Data under study
-- ==== Sys2Proof/Laws/Ops.lean ====
section
/-! SUPPORT. What each shared operation over registers and memory does, once. -/

namespace Sys2Proof.Machine

theorem State.inMemory_iff (s : State) (a : Int) : s.inMemory a = true ↔ 0 ≤ a ∧ a < (s.build.memSize : Int) := by
  simp [State.inMemory]

/-- Being in memory depends on the build only. -/
theorem State.inMemory_congr {s t : State} (h : t.build = s.build) (a : Int) : t.inMemory a = s.inMemory a := by
  simp [State.inMemory, h]

/-- Reading depends on memory and build only. -/
theorem State.readCell_congr {s t : State} (hm : t.mem = s.mem) (hb : t.build = s.build) (a : Int) :
    t.readCell a = s.readCell a := by
  simp [State.readCell, State.inMemory, hm, hb]

/-- A cell outside memory reads 0 (20_memory.md R43). -/
theorem State.readCell_outside (s : State) {a : Int} (h : ¬(0 ≤ a ∧ a < (s.build.memSize : Int))) :
    s.readCell a = .zero := by
  have : ¬(s.inMemory a = true) := fun e => h ((s.inMemory_iff a).1 e)
  simp [State.readCell, this]

theorem State.readCell_writeCell_ne (s : State) {a b : Int} (t : Trit) (h : b ≠ a) :
    (s.writeCell a t).readCell b = s.readCell b := by
  unfold State.writeCell
  split
  · next ha =>
    have hb : ({ s with mem := s.mem.write a.toNat t } : State).inMemory b = s.inMemory b := rfl
    unfold State.readCell
    rw [hb]
    split
    · next hbm =>
      have := (s.inMemory_iff a).1 ha
      have := (s.inMemory_iff b).1 hbm
      exact Memory.read_write_ne _ _ (by omega)
    · rfl
  · rfl

theorem State.readCell_writeCell_same (s : State) (hw : s.mem.wf) {a : Int} (t : Trit) (ha : s.inMemory a = true) :
    (s.writeCell a t).readCell a = t := by
  simp only [State.writeCell, if_pos ha]
  have : ({ s with mem := s.mem.write a.toNat t } : State).inMemory a = true := ha
  simp only [State.readCell, if_pos this]
  exact Memory.read_write_same hw _ _

theorem State.writeCell_mem_wf {s : State} (h : s.mem.wf) (a : Int) (t : Trit) : (s.writeCell a t).mem.wf := by
  unfold State.writeCell
  split
  · exact Memory.write_wf h _ _
  · exact h

/-- The entries of memory stay below MEM_SIZE. -/
theorem State.writeCell_mem_lt {s : State} (h : ∀ c ∈ s.mem, c.1 < s.build.memSize) (a : Int) (t : Trit) :
    ∀ c ∈ (s.writeCell a t).mem, c.1 < (s.writeCell a t).build.memSize := by
  intro c hc
  rw [State.writeCell_build]
  unfold State.writeCell at hc
  split at hc
  · next ha =>
    rcases Memory.mem_write hc with ⟨rfl, -⟩ | hc
    · have := (s.inMemory_iff a).1 ha
      show a.toNat < _
      omega
    · exact h c hc
  · exact h c hc

section writeTrits
variable (s : State) (a : Int) (ts : List Trit)
@[simp] theorem State.writeTrits_pc : (s.writeTrits a ts).pc = s.pc := by
  induction ts generalizing s a <;> simp [State.writeTrits, *]
@[simp] theorem State.writeTrits_x : (s.writeTrits a ts).x = s.x := by
  induction ts generalizing s a <;> simp [State.writeTrits, *]
@[simp] theorem State.writeTrits_halted : (s.writeTrits a ts).halted = s.halted := by
  induction ts generalizing s a <;> simp [State.writeTrits, *]
@[simp] theorem State.writeTrits_portMx : (s.writeTrits a ts).portMx = s.portMx := by
  induction ts generalizing s a <;> simp [State.writeTrits, *]
@[simp] theorem State.writeTrits_portMy : (s.writeTrits a ts).portMy = s.portMy := by
  induction ts generalizing s a <;> simp [State.writeTrits, *]
@[simp] theorem State.writeTrits_portClick : (s.writeTrits a ts).portClick = s.portClick := by
  induction ts generalizing s a <;> simp [State.writeTrits, *]
@[simp] theorem State.writeTrits_heldKeys : (s.writeTrits a ts).heldKeys = s.heldKeys := by
  induction ts generalizing s a <;> simp [State.writeTrits, *]
@[simp] theorem State.writeTrits_build : (s.writeTrits a ts).build = s.build := by
  induction ts generalizing s a <;> simp [State.writeTrits, *]
@[simp] theorem State.writeTrits_schedule : (s.writeTrits a ts).schedule = s.schedule := by
  induction ts generalizing s a <;> simp [State.writeTrits, *]
@[simp] theorem State.writeTrits_readReg (r : Reg) : (s.writeTrits a ts).readReg r = s.readReg r := by
  simp [State.readReg]
end writeTrits

theorem State.writeTrits_mem_wf {s : State} (h : s.mem.wf) (a : Int) (ts : List Trit) : (s.writeTrits a ts).mem.wf := by
  induction ts generalizing s a with
  | nil => exact h
  | cons t ts ih => exact ih (State.writeCell_mem_wf h a t) (a + 1)

theorem State.writeTrits_mem_lt {s : State} (h : ∀ c ∈ s.mem, c.1 < s.build.memSize) (a : Int) (ts : List Trit) :
    ∀ c ∈ (s.writeTrits a ts).mem, c.1 < (s.writeTrits a ts).build.memSize := by
  induction ts generalizing s a with
  | nil => exact h
  | cons t ts ih => exact ih (State.writeCell_mem_lt h a t) (a + 1)

theorem State.writeTrits_append (s : State) (a : Int) (ts us : List Trit) :
    s.writeTrits a (ts ++ us) = (s.writeTrits a ts).writeTrits (a + (ts.length : Int)) us := by
  induction ts generalizing s a with
  | nil => simp [State.writeTrits]
  | cons t ts ih =>
    simp only [List.cons_append, State.writeTrits, ih, List.length_cons]
    congr 1
    push_cast
    ring

/-- A cell that no trit of the write goes to reads as before; no hypothesis on memory. -/
theorem State.readCell_writeTrits_outside (s : State) {a b : Int} (ts : List Trit)
    (h : ¬(a ≤ b ∧ b < a + (ts.length : Int))) : (s.writeTrits a ts).readCell b = s.readCell b := by
  induction ts generalizing s a with
  | nil => rfl
  | cons t ts ih =>
    simp only [List.length_cons] at h
    push_cast at h
    rw [State.writeTrits, ih _ (by omega), State.readCell_writeCell_ne _ _ (by omega)]

/-- Trit k of a write is what its cell then holds, if memory has the cell. -/
theorem State.readCell_writeTrits_inside (s : State) (hw : s.mem.wf) {a : Int} (ts : List Trit) {k : Nat}
    (hk : k < ts.length) (hin : s.inMemory (a + (k : Int)) = true) :
    (s.writeTrits a ts).readCell (a + (k : Int)) = ts[k] := by
  induction ts generalizing s a k with
  | nil => simp at hk
  | cons t ts ih =>
    cases k with
    | zero =>
      rw [State.writeTrits, State.readCell_writeTrits_outside _ _ (by omega)]
      simp only [Nat.cast_zero, add_zero] at hin ⊢
      exact State.readCell_writeCell_same s hw t hin
    | succ k =>
      have h1 : a + ((k + 1 : Nat) : Int) = a + 1 + (k : Int) := by push_cast; ring
      rw [h1] at hin ⊢
      have := ih (s.writeCell a t) (State.writeCell_mem_wf hw a t) (a := a + 1) (k := k) (by simpa using hk)
        (by rw [State.inMemory_congr (State.writeCell_build s a t)]; exact hin)
      simpa [State.writeTrits] using this

section memWrite
variable (s : State) (a : Int) (n : Nat) (v : Int)
@[simp] theorem State.memWrite_pc : (s.memWrite a n v).pc = s.pc := State.writeTrits_pc _ _ _
@[simp] theorem State.memWrite_x : (s.memWrite a n v).x = s.x := State.writeTrits_x _ _ _
@[simp] theorem State.memWrite_halted : (s.memWrite a n v).halted = s.halted := State.writeTrits_halted _ _ _
@[simp] theorem State.memWrite_portMx : (s.memWrite a n v).portMx = s.portMx := State.writeTrits_portMx _ _ _
@[simp] theorem State.memWrite_portMy : (s.memWrite a n v).portMy = s.portMy := State.writeTrits_portMy _ _ _
@[simp] theorem State.memWrite_portClick : (s.memWrite a n v).portClick = s.portClick :=
  State.writeTrits_portClick _ _ _
@[simp] theorem State.memWrite_heldKeys : (s.memWrite a n v).heldKeys = s.heldKeys := State.writeTrits_heldKeys _ _ _
@[simp] theorem State.memWrite_build : (s.memWrite a n v).build = s.build := State.writeTrits_build _ _ _
@[simp] theorem State.memWrite_schedule : (s.memWrite a n v).schedule = s.schedule := State.writeTrits_schedule _ _ _
@[simp] theorem State.memWrite_readReg (r : Reg) : (s.memWrite a n v).readReg r = s.readReg r :=
  State.writeTrits_readReg _ _ _ _
end memWrite

/-- What `MemWrite` does to a cell: trit k of the encoding lands at a + k, every other cell and every cell outside memory
reads as before (40_codec.md R88, 20_memory.md R44). -/
theorem State.readCell_memWrite_outside (s : State) {a b : Int} {n : Nat} (v : Int)
    (h : ¬(a ≤ b ∧ b < a + (n : Int))) : (s.memWrite a n v).readCell b = s.readCell b :=
  State.readCell_writeTrits_outside s _ (by simpa using h)

@[simp] theorem State.readTrits_length (s : State) (a : Int) (n : Nat) : (s.readTrits a n).length = n := by
  simp [State.readTrits]

theorem State.readTrits_getElem (s : State) (a : Int) (n k : Nat) (h : k < (s.readTrits a n).length) :
    (s.readTrits a n)[k] = s.readCell (a + (k : Int)) := by
  simp [State.readTrits]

What the task asks
The first line of the entries, the line with "below MEM_SIZE. -/", and every line between them should be retyped exactly, and nothing else.

Output for this task
-- ==== Sys2Proof/Laws/Ops.lean ====
section
/-! SUPPORT. What each shared operation over registers and memory does, once. -/

namespace Sys2Proof.Machine

theorem State.inMemory_iff (s : State) (a : Int) : s.inMemory a = true ↔ 0 ≤ a ∧ a < (s.build.memSize : Int) := by
  simp [State.inMemory]

/-- Being in memory depends on the build only. -/
theorem State.inMemory_congr {s t : State} (h : t.build = s.build) (a : Int) : t.inMemory a = s.inMemory a := by
  simp [State.inMemory, h]

/-- Reading depends on memory and build only. -/
theorem State.readCell_congr {s t : State} (hm : t.mem = s.mem) (hb : t.build = s.build) (a : Int) :
    t.readCell a = s.readCell a := by
  simp [State.readCell, State.inMemory, hm, hb]

/-- A cell outside memory reads 0 (20_memory.md R43). -/
theorem State.readCell_outside (s : State) {a : Int} (h : ¬(0 ≤ a ∧ a < (s.build.memSize : Int))) :
    s.readCell a = .zero := by
  have : ¬(s.inMemory a = true) := fun e => h ((s.inMemory_iff a).1 e)
  simp [State.readCell, this]

theorem State.readCell_writeCell_ne (s : State) {a b : Int} (t : Trit) (h : b ≠ a) :
    (s.writeCell a t).readCell b = s.readCell b := by
  unfold State.writeCell
  split
  · next ha =>
    have hb : ({ s with mem := s.mem.write a.toNat t } : State).inMemory b = s.inMemory b := rfl
    unfold State.readCell
    rw [hb]
    split
    · next hbm =>
      have := (s.inMemory_iff a).1 ha
      have := (s.inMemory_iff b).1 hbm
      exact Memory.read_write_ne _ _ (by omega)
    · rfl
  · rfl

theorem State.readCell_writeCell_same (s : State) (hw : s.mem.wf) {a : Int} (t : Trit) (ha : s.inMemory a = true) :
    (s.writeCell a t).readCell a = t := by
  simp only [State.writeCell, if_pos ha]
  have : ({ s with mem := s.mem.write a.toNat t } : State).inMemory a = true := ha
  simp only [State.readCell, if_pos this]
  exact Memory.read_write_same hw _ _

theorem State.writeCell_mem_wf {s : State} (h : s.mem.wf) (a : Int) (t : Trit) : (s.writeCell a t).mem.wf := by
  unfold State.writeCell
  split
  · exact Memory.write_wf h _ _
  · exact h

/-- The entries of memory stay below MEM_SIZE. -/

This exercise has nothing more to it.